Examples

This page shows simple examples for each public function in dumbpy. (Examples are shown for demonstration and are not executed during the docs build.)

arithmetic_mean

Compute the average of numbers. Nested lists are flattened first.

from dumbpy import arithmetic_mean

arithmetic_mean([1, 2, 3, 4])  # 2.5
arithmetic_mean([1, [2, 3]])   # 2.0
from dumbpy import arithmetic_mean

# arithmetic_mean([])  # raises ValueError

median

Compute the median (middle value) of numbers. Nested lists are flattened first.

from dumbpy import median

median([3, 1, 2])        # 2
median([1, 2, 3, 4])     # 2.5
from dumbpy import median

# median([])  # raises ValueError

std_deviation

Compute the population standard deviation of numeric values. Nested lists are flattened first.

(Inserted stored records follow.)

-- ==== Sys2Proof/Machine/BringUp.lean ====
section
/-! DEFINITION. Start-up options, fuses and the bring-up phases (R440–R453, R458). -/

namespace Sys2Proof.Machine

/-! ## Phases (R449) -/

/-- PHASE: the lowest phase that has not ended, or P7 (log 28). -/
def phaseOf (ended : Byte) : BitVec 3 :=
  match (List.range 7).find? (fun i => !ended.getLsbD i) with
  | some i => BitVec.ofNat 3 i
  | none => 7

/-- Phase p ends. -/
def State.endPhase (s : State) (p : Nat) : State :=
  s.setBring (fun b => { b with ended := putBit b.ended p true, phase := phaseOf (putBit b.ended p true) })

/-- Phase p may run: power is good, no reset holds the package, the phases before it have ended; with board test chosen
bring-up stops after P1. -/
def State.mayRun (s : State) (p : Nat) (before : List Nat) : Bool :=
  let r := s.plat.rst
  r.powerGood && !r.pinLow && !r.thermHold && !r.seqFault && before.all (fun i => s.plat.bring.ended.getLsbD i) &&
    !s.plat.bring.ended.getLsbD p && !(decide (2 ≤ p) && s.plat.opt.reg.getLsbD 21)

/-! ## P1: options (R440–R443) -/

/-- The code ranges of bins 0–15. -/
def binCodes : List (Nat × Nat) :=
  [(0, 1), (3, 4), (5, 6), (7, 9), (10, 11), (12, 14), (15, 17), (19, 20), (23, 24), (28, 31), (34, 37), (38, 41), (42, 45), (46, 49),
   (52, 55), (58, 61)]

/-- The bin of a code; none in a gap or above 61. -/
def binOf (code : Nat) : Option Nat := (List.range 16).find? (fun i => match binCodes[i]? with
  | some (lo, hi) => decide (lo ≤ code) && decide (code ≤ hi)
  | none => false)

/-- A code put in its place among sorted codes. -/
def insertCode (x : Nat) : List Nat → List Nat
  | [] => [x]
  | y :: ys => if x ≤ y then x :: y :: ys else y :: insertCode x ys
def sortCodes (l : List Nat) : List Nat := l.foldl (fun m x => insertCode x m) []

/-- The median of 8 codes: of the two in the middle, where they differ, a free value between them (log 29). -/
def State.medianCode (s : State) (codes : List Nat) : Nat × State :=
  let l := sortCodes codes
  let lo := l.getD 3 0
  let hi := l.getD 4 lo
  if lo = hi then (lo, s) else let r := s.freeVal 6; (lo + r.1.toNat % (hi - lo + 1), r.2)

/-- The option register for a median code and straps (R443): boot source, clock mode, dealer, position as the bin or the
straps give them. -/
def optionWord (code : Nat) (straps : BitVec 3) : W32 :=
  let bin := (binOf code).getD 0
  let legacy : Bool := decide (bin = 0)
  let sb := (bitsAt straps 0 2 : BitVec 2).toNat
  let bad : Bool := (decide (code < 62) && (binOf code).isNone) || (legacy && decide (sb = 3))
  let boot := if legacy then (if sb = 3 then 0 else sb) else if bin < 7 then 0 else if bin < 11 then 1 else if bin < 15 then 2 else 0
  let c1 : Bool := if legacy then straps.getLsbD 2 else [5, 6, 9, 10, 13, 14].contains bin
  let position : Bool := !legacy && decide (bin ≠ 15) && decide (bin % 2 = 0)
  fldW (BitVec.ofNat 6 code) 0 ||| fldW (BitVec.ofNat 4 bin) 8 ||| bitW legacy 12 ||| bitW (decide (62 ≤ code)) 13 ||| bitW bad 14 |||
    fldW (BitVec.ofNat 2 boot) 16 ||| bitW c1 18 ||| bitW (bin = 3 || bin = 4) 19 ||| bitW position 20 ||| bitW (bin = 15) 21 ||| fldW straps 24

/-! ## Fuses (R444–R447) -/

/-- The majority of three copies, bit by bit. -/
def major (x : W32 × W32 × W32) : W32 := (x.1 &&& x.2.1) ||| (x.1 &&& x.2.2) ||| (x.2.1 &&& x.2.2)

/-- A word as the bank reads it: accepted with a value, or marginal. -/
def OptionReads.word (r : OptionReads) (i : Nat) : Option W32 :=
  let s := major (r.strict.getD i (0, 0, 0))
  let l := major (r.loose.getD i (0, 0, 0))
  if s = l then some s else none

/-- The value that stands for a word that is not trusted (R445): every pin of a pin word takes state 1, a reserved word reads 0. -/
def failSafe (i : Nat) : W32 := if 256 ≤ i then 0 else if 32 ≤ i ∧ i < 64 then 0x09249249 else Config.failSafe i

/-- The state a pin group takes: its field, or 1 where the field is reserved (R447, R496). -/
def State.pinState (s : State) (g : Nat) : Nat :=
  let v := (bitsAt (SMap.get z32 s.plat.opt.fuses (32 + g / 10)) (3 * (g % 10)) 3 : BitVec 3).toNat
  if 5 ≤ v then 1 else v

/-- Pin groups read state 1 unless fuses say otherwise. -/
def groupDflt (_ : Nat) : Nat := 1

/-- Applies the fuse states to the 14 groups. -/
def State.applyPins (s : State) : State :=
  let vs := (List.range 14).map s.pinState
  s.setPins (fun p => { p with groups := (vs.zipIdx).foldl (fun m x => SMap.set groupDflt m x.2 x.1) [] })

/-- A word that is not trusted: marginal or drifted. -/
def Options.bad (o : Options) (i : Nat) : Bool := o.marginal.contains i || o.drifted.contains i

/-- A unit's enable stands on a word that is not trusted (R445). -/
def Options.unitBad (o : Options) (u : Nat) : Bool :=
  (List.range 16).any (fun i => o.bad (16 + i) && Config.fuseCovers (16 + i) u)

/-- Words 16–31. -/
def Options.units (o : Options) : List W32 := (List.range 16).map (fun i => SMap.get z32 o.fuses (16 + i))

/-- Station dies of a variant: active, spare; depot stacks (R1). -/
def variantDies (v : Nat) : Nat := if v = 0 then 36 else if v = 1 then 24 else 12
def variantStacks (v : Nat) : BitVec 6 := if v = 0 then 0x3F else if v = 1 then 0x0F else 0x03

/-- The variant, an untrusted one being the UFM-9030 (R445). -/
def Options.variantOf (o : Options) : Nat := if o.unitBad 0 then 2 else (Config.fuseVariant o.units).val

/-- The depot stacks enabled. -/
def Options.stacks (o : Options) : BitVec 6 :=
  (BitVec.ofNat 6 ((List.range 6).foldl (fun a i =>
    if (Config.fuseDepot o.units).getLsbD i ∧ ¬ o.unitBad (41 + i) then a + 2 ^ i else a) 0)) &&& variantStacks o.variantOf

/-- Variant and stacks as the words stand: known from P1, where P4 and P5 need them, and found again in P2 (log 31). -/
def Options.enables (o : Options) : Options := { o with variant := BitVec.ofNat 2 o.variantOf, depotEn := o.stacks }

/-- The words a bank of readings gives. -/
def OptionReads.words (r : OptionReads) : List (Option W32) := (List.range 1024).map (fun i => OptionReads.word r i)

/-- What P1 reads: the option register for a median code, the fuse words with their fail-safe values, the marginal ones. -/
def OptionReads.options (r : OptionReads) (code : Nat) : Options :=
  let ws := (OptionReads.words r).zipIdx
  ({ reg := optionWord code r.straps, fuses := ws.foldl (fun f x => SMap.set z32 f x.2 (x.1.getD (failSafe x.2))) []
     marginal := (ws.filter (fun x => x.1.isNone)).map (fun x => x.2) } : Options).enables

/-- OPTION_LOADING (R442): P1 ends with the options, the fuse words and the pin states. -/
def execOptionLoading (r : OptionReads) (s : State) : Result :=
  .next (
    if s.mayRun 1 [0] then
      let m := s.medianCode r.codes
      ({ m.2 with plat := { m.2.plat with opt := OptionReads.options r m.1 } } : State).applyPins.endPhase 1
    else s)

/-! ## P2: the Assayers and the reference (R408, R409, R446, R448) -/

/-- The state the fuses give each die, an untrusted enable being fused off. -/
def Options.dieCodes (o : Options) : List Nat :=
  (List.range 40).map (fun d => if o.unitBad (1 + d) then 0 else (Config.fuseDie o.units d).val)

/-- Sets an element of a list. -/
def setAt {α : Type} (l : List α) (i : Nat) (v : α) : List α := (l.zipIdx).map (fun x => if x.2 = i then v else x.1)

/-- The dies with a code, ascending. -/
def withCode (l : List Nat) (c : Nat) : List Nat := ((l.zipIdx).filter (fun x => x.1 = c)).map (fun x => x.2)

/-- Spare dies take the places that are missing; which spare is free (R445, log 30). -/
def State.fillSpares (s : State) (l : List Nat) (need : Nat) : Nat → List Nat × State
  | 0 => (l, s)
  | n + 1 =>
    if need ≤ (withCode l 2).length ∨ withCode l 1 = [] then (l, s)
    else
      let r := s.freeVal 8
      let sp := withCode l 1
      r.2.fillSpares (setAt l (sp.getD (r.1.toNat % sp.length) 0) 2) need n

/-- The variant's counts of active dies and of the four spares are exact: dies beyond them are not enabled (R1, log 30). -/
def trimDies (l : List Nat) (need : Nat) : List Nat :=
  ((withCode l 2).drop need ++ (withCode l 1).drop 4).foldl (fun l d => setAt l d 0) l

/-- The fuse summary from the words as used. -/
def State.summarize (s : State) (refOk : Bool) : List Nat × State :=
  let o := s.plat.opt
  let v := o.variantOf
  let r := s.fillSpares (trimDies o.dieCodes (variantDies v)) (variantDies v) 40
  let fuse := (r.1.zipIdx).foldl (fun (x : BitVec 80) c => putBits x (2 * c.2) (BitVec.ofNat 2 c.1)) 0
  (r.1, { r.2 with plat := { r.2.plat with opt :=
    { o.enables with dieFuse := fuse, gateEn := 0xFF, refOk := refOk } } })

/-- Dies take their fuse states: active dies are asleep, in slots of ascending number. -/
def State.placeDies (s : State) (codes : List Nat) : State :=
  (codes.zipIdx).foldl (fun s c =>
    let slot := (withCode (codes.take c.2) 2).length
    s.modDie c.2 (fun x =>
      if c.1 = 2 then { x with st := 2, slot := BitVec.ofNat 6 slot } else { x with st := BitVec.ofNat 3 c.1, slot := 63 })) s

from dumbpy import std_deviation

std_deviation([1, 1, 1, 1])     # 0.0
std_deviation([1, 2, 3, 4])     # 1.118033988749895
from dumbpy import std_deviation

# std_deviation([])  # raises ValueError

flatten_list

Flatten a nested iterable into a one-dimensional Python list.

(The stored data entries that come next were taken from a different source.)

-- ==== Sys2Proof/Machine/Solve.lean ====
section
/-! DEFINITION. The route solver's results (R272–R275): link costs, distances, and the entries that follow from them. The
solve's tile schedule is a means to these numbers and is not modelled; its exact result is. -/

namespace Sys2Proof.Machine

/-- ∞ of a 32-bit distance. -/
def dInf : Nat := 0xFFFFFFFF

/-- A sum of distances. -/
def dAdd (a b : Nat) : Nat := min dInf (a + b)

/-- Inserts an ID in ascending order, once. -/
def insertId (x : W16) : List W16 → List W16
  | [] => [x]
  | y :: ys => if x.toNat < y.toNat then x :: y :: ys else if x = y then y :: ys else y :: insertId x ys

/-- Agents in service, in ascending ID order (R273). -/
def State.solveNodes (s : State) : List W16 :=
  (s.fab.paths.map (·.id)).foldl (fun l id => if id.toNat < 0xFFC0 ∧ s.inService id then insertId id l else l) []

/-- The network, with a cost for every port. A package is a destination, and nothing is routed through it. -/
def State.net (s : State) (cost : W16 → Nat → Nat) : Net :=
  let nodes := s.solveNodes
  let packs := (s.fab.links.flatMap (fun l => [l.a, l.b])).foldl (fun m id => if 0xFFC0 ≤ id.toNat then insertId id m else m) [s.myId]
  let dests := nodes ++ packs
  let half (l : LinkRec) (u : W16) (p : Nat) (w : W16) : List Arc :=
    if nodes.contains u ∧ dests.contains w then [{ u := u, p := p, w := w, cost := cost u p, date := l.dateLine }] else []
  { nodes := nodes, dests := dests, arcs := s.fab.links.flatMap (fun l => half l l.a l.ap l.b ++ half l l.b l.bp l.a) }

/-! ## Costs (R272) -/

/-- The sum of a port's occ values over the last 100 windows, and how many records it holds of them. -/
def State.occSum (s : State) (id : W16) (p : Nat) : Nat × Nat :=
  let w := s.curWindow
  (List.range 100).foldl (fun x i =>
    if w < i + 1 then x
    else match SMap.get noneOf s.fab.cong.ring (congKey id p (w - (i + 1))) with
      | some r => if r.window.toNat + (i + 1) = w then (x.1 + recOcc r.record, x.2 + 1) else x
      | none => x) (0, 0)

/-- A port's mean occ has reached a threshold. -/
def State.occReaches (s : State) (id : W16) (p th : Nat) : Bool :=
  let x := s.occSum id p
  decide (th * x.2 ≤ x.1) && decide (x.2 ≠ 0)

/-- The congestion penalty of a link, by the three thresholds. -/
def State.penalty (s : State) (l : LinkRec) (th : List Nat) : Nat :=
  let hit (t : Nat) : Bool := s.occReaches l.a l.ap t || s.occReaches l.b l.bp t
  if hit (th.getD 2 230) then 3 else if hit (th.getD 1 192) then 2 else if hit (th.getD 0 128) then 1 else 0

def State.quarantined (s : State) (id : W16) : Bool := match s.known id with | some k => k.quar | none => false

/-- The cost of a link; one that a fault of the cut list takes out has none (R311). -/
def State.linkCost (s : State) (th : List Nat) (l : LinkRec) : Nat :=
  if l.cut ∨ s.fab.deck.cutList.any (fun d => s.linkHit d l) ∨ l.reach ∨ ¬ s.endUp l.a l.ap ∨ ¬ s.endUp l.b l.bp ∨ s.quarantined l.a ∨ s.quarantined l.b then dInf
  else 1 + s.penalty l th

/-- The cost at a port: its link's, ∞ where none is known. -/
def State.portCost (s : State) (th : List Nat) (u : W16) (p : Nat) : Nat :=
  match s.fab.links.find? (fun l => (decide (l.a = u) && decide (l.ap = p)) || (decide (l.b = u) && decide (l.bp = p))) with
  | some l => s.linkCost th l
  | none => dInf

/-! ## Distances (R273) -/

/-- One round over every agent's links. -/
def Net.relax (n : Net) (v : W16) (d : SMap Nat) : SMap Nat :=
  n.nodes.foldl (fun m u =>
    if u = v then m
    else
      let best := (n.arcs.filter (fun a => a.u = u)).foldl (fun b a => min b (dAdd a.cost (SMap.get (fun _ => dInf) d a.w.toNat))) dInf
      SMap.set (fun _ => dInf) m u.toNat best) d

def Net.rounds (n : Net) (v : W16) : Nat → SMap Nat → SMap Nat
  | 0, d => d
  | k + 1, d => n.rounds v k (n.relax v d)

/-- Distances to one destination over paths of up to 32 links. -/
def Net.distTo (n : Net) (v : W16) : SMap Nat := n.rounds v 32 (SMap.set (fun _ => dInf) [] v.toNat 0)

/-- All distances, by destination. -/
def Net.solve (n : Net) : SMap (SMap Nat) := n.dests.foldl (fun m v => SMap.set (fun _ => ([] : SMap Nat)) m v.toNat (n.distTo v)) []

/-- A distance of a solve: from an agent to a destination. -/
def distOf (m : SMap (SMap Nat)) (v u : W16) : Nat := SMap.get (fun _ => dInf) (SMap.get (fun _ => ([] : SMap Nat)) m v.toNat) u.toNat

/-! ## Entries (R274) -/

/-- What a table entry routes by: its candidate ports and its date-line flag. -/
structure Route where
  cand : BitVec 128 := 0
  dl : Bool := false
  deriving DecidableEq, Repr

def regionOf (id : W16) : Nat := (bitsAt id 6 10 : BitVec 10).toNat
def memberOf (id : W16) : Nat := (bitsAt id 0 6 : BitVec 6).toNat

/-- Entries of a table: region entries 0 to 1,023, then member entries. -/
def tableSize : Nat := 1088

/-- The entry an agent looks a destination up in (R57). -/
def entryIdx (u v : W16) : Nat := if regionOf u = regionOf v then 1024 + memberOf v else regionOf v

/-- The destinations an entry stands for. -/
def Net.goal (n : Net) (u : W16) (i : Nat) : List W16 :=
  if i < 1024 then (if i = regionOf u then [] else n.dests.filter (fun v => regionOf v = i))
  else n.dests.filter (fun v => decide (regionOf v = regionOf u) && decide (memberOf v + 1024 = i) && decide (v ≠ u))

/-- The least distance to any of an entry's destinations. -/
def toGoal (dv : W16 → W16 → Nat) (g : List W16) (u : W16) : Nat := g.foldl (fun b v => min b (dv v u)) dInf

/-- The entry that distances give: all equal-cost next hops, and the flag of a date-line link among them. -/
def Net.route (n : Net) (dv : W16 → W16 → Nat) (u : W16) (i : Nat) : Route :=
  let g := n.goal u i
  let d := toGoal dv g u
  if d = dInf then {}
  else
    let hops := n.arcs.filter (fun a => decide (a.u = u) && decide (dAdd a.cost (toGoal dv g a.w) = d))
    { cand := hops.foldl (fun c a => putBit c a.p true) 0, dl := hops.any (·.date) }

/-- An agent's entry in force: the active bank's. -/
def Agent.tableEntry (a : Agent) (i : Nat) : Entry :=
  if i < 1024 then SMap.get entryDflt a.tbl.region (bankOff 1024 a.tbl.act + i)
  else SMap.get entryDflt a.tbl.member (bankOff 64 a.tbl.act + (i - 1024))

def State.inForce (s : State) (u : W16) (i : Nat) : Entry :=
  match s.agentById u with
  | some a => a.tableEntry i
  | none => {}

/-- A mask of an agent's active bank. -/
def State.maskInForce (s : State) (u : W16) (m : Nat) : BitVec 512 :=
  match s.agentById u with
  | some a => SMap.get (fun _ => (0 : BitVec 512)) a.tbl.masks (bankOff 256 a.tbl.act + m)
  | none => 0

def Entry.route (e : Entry) : Route := { cand := e.cand, dl := e.dl }

/-- Tables as the verifier walks them. -/
abbrev View := W16 → Nat → Route

/-- The tables in force. -/
def State.view (s : State) : View := fun u i => (s.inForce u i).route

/-- An entry that a card or an image replaces. -/
structure EntryEdit where
  u : W16
  i : Nat
  r : Route
  deriving DecidableEq, Repr

/-- Tables with entries replaced. -/
def View.with (v : View) (cs : List EntryEdit) : View := fun u i =>
  match cs.find? (fun c => decide (c.u = u) && decide (c.i = i)) with
  | some c => c.r
  | none => v u i

/-- The entries by which a solve differs from tables, for one agent. -/
def Net.diff (n : Net) (dv : W16 → W16 → Nat) (base : View) (u : W16) : List EntryEdit :=
  (List.range tableSize).filterMap (fun i =>
    let r := n.route dv u i
    if r = base u i then none else some { u := u, i := i, r := r })

/-! ## Masks (R33–R35, R274; log 110) -/

/-- The slices the slice table assigns. -/
def State.assigned (s : State) : BitVec 512 :=
  (List.range 512).foldl (fun m i => if (s.slice i).valid then putBit m i true else m) 0

/-- The slice an agent is bound to, or is to be in under a placement change (R330). -/
def State.placedIn (s : State) (v : W16) : Option Nat :=
  match s.fab.deck.placement.find? (fun x => x.1 = v) with
  | some (_, k) => k.map (·.val)
  | none => ((s.known v).bind (·.bound)).map (·.toNat)

/-- The slices that send to a destination: an accelerator's own, and every one to a package. -/
def State.slicesTo (s : State) (v : W16) : BitVec 512 :=
  if 0xFFC0 ≤ v.toNat then s.assigned
  else match s.placedIn v with
    | some k => (1 <<< k : BitVec 512) &&& s.assigned
    | none => 0

/-- The slices an entry serves: those that send to one of its destinations. -/
def State.entryNeed (s : State) (n : Net) (u : W16) (i : Nat) : BitVec 512 := (n.goal u i).foldl (fun m v => m ||| s.slicesTo v) 0

/-- The masks of an agent by index, as the entries that hold ports need them. -/
def State.maskNeeds (s : State) (n : Net) (e : W16 → Nat → Entry) (u : W16) : SMap (Option (BitVec 512)) :=
  (List.range tableSize).foldl (fun m i =>
    if (e u i).cand = 0 then m
    else
      let k := (e u i).mask.toNat
      SMap.set noneOf m k (some ((SMap.get noneOf m k).getD 0 ||| s.entryNeed n u i))) []

/-- The masks of an agent's pool that differ from what the entries using them need; an unused one may hold no slice that is
not assigned. -/
def State.maskBad (s : State) (n : Net) (e : W16 → Nat → Entry) (mask : W16 → Nat → BitVec 512) (u : W16) : Option Nat :=
  let needs := s.maskNeeds n e u
  let ok := s.assigned
  (List.range 256).find? (fun m => match SMap.get noneOf needs m with
    | some v => decide (mask u m ≠ v)
    | none => decide (mask u m &&& ~~~ok ≠ 0))

/-- A table entry as a solve fills it: where it is, what it routes by, its mask. -/
structure Fill where
  u : W16
  i : Nat
  r : Route
  mask : Byte
  deriving DecidableEq, Repr

/-- An agent's mask plan: the masks by index, the entries filled, and whether 256 masks did not suffice. -/
structure MaskPlan where
  masks : SMap (Option (BitVec 512)) := []
  fills : List Fill := []
  full : Bool := false
  deriving DecidableEq, Repr

/-- Adds slices to a mask. -/
def MaskPlan.widen (m : MaskPlan) (k : Nat) (v : BitVec 512) : MaskPlan :=
  { m with masks := SMap.set noneOf m.masks k (some ((SMap.get noneOf m.masks k).getD 0 ||| v)) }

/-- The index of a new entry's mask: one that admits exactly its slices, else a free one, else the last, shared. -/
def MaskPlan.place (m : MaskPlan) (v : BitVec 512) : Nat × Bool :=
  match (List.range 256).find? (fun k => SMap.get noneOf m.masks k = some v) with
  | some k => (k, false)
  | none => match (List.range 256).find? (fun k => (SMap.get noneOf m.masks k).isNone) with
    | some k => (k, false)
    | none => (255, true)

/-- An agent's masks and entries under a solve: an entry in use keeps its index; entries that come into use share a mask where
they serve the same slices. -/
def State.maskPlan (s : State) (n : Net) (dv : W16 → W16 → Nat) (u : W16) : MaskPlan :=
  let rs := (List.range tableSize).map (fun i => (i, n.route dv u i))
  let kept := rs.filter (fun x => decide ((s.inForce u x.1).cand ≠ 0) || decide (x.2.cand = 0))
  let m := kept.foldl (fun (m : MaskPlan) x =>
    let k := (s.inForce u x.1).mask
    let m := if x.2.cand = 0 then m else m.widen k.toNat (s.entryNeed n u x.1)
    { m with fills := m.fills ++ [{ u := u, i := x.1, r := x.2, mask := k }] }) {}
  (rs.filter (fun x => decide ((s.inForce u x.1).cand = 0) && decide (x.2.cand ≠ 0))).foldl (fun (m : MaskPlan) x =>
    let v := s.entryNeed n u x.1
    let k := m.place v
    let m := m.widen k.1 v
    { m with full := m.full || k.2, fills := m.fills ++ [{ u := u, i := x.1, r := x.2, mask := BitVec.ofNat 8 k.1 }] }) m

end Sys2Proof.Machine
end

from dumbpy import flatten_list

flatten_list([1, 2, [3, 4]])            # [1, 2, 3, 4]
flatten_list([[1, 2], [3, [4, 5]]])     # [1, 2, 3, 4, 5]
flatten_list([])                        # []
from dumbpy import flatten_list

# flatten_list("abc")  # raises TypeError (strings are not allowed as top-level input)

validate_list

Flatten the input and ensure all resulting values are numeric (int, float, or bool).

from dumbpy import validate_list

validate_list([1, 2, 3.5])     # [1, 2, 3.5]
validate_list([1, True, 6])    # [1, True, 6]
from dumbpy import validate_list

# validate_list([1, "a", 3])  # raises TypeError: a is not a numeric value.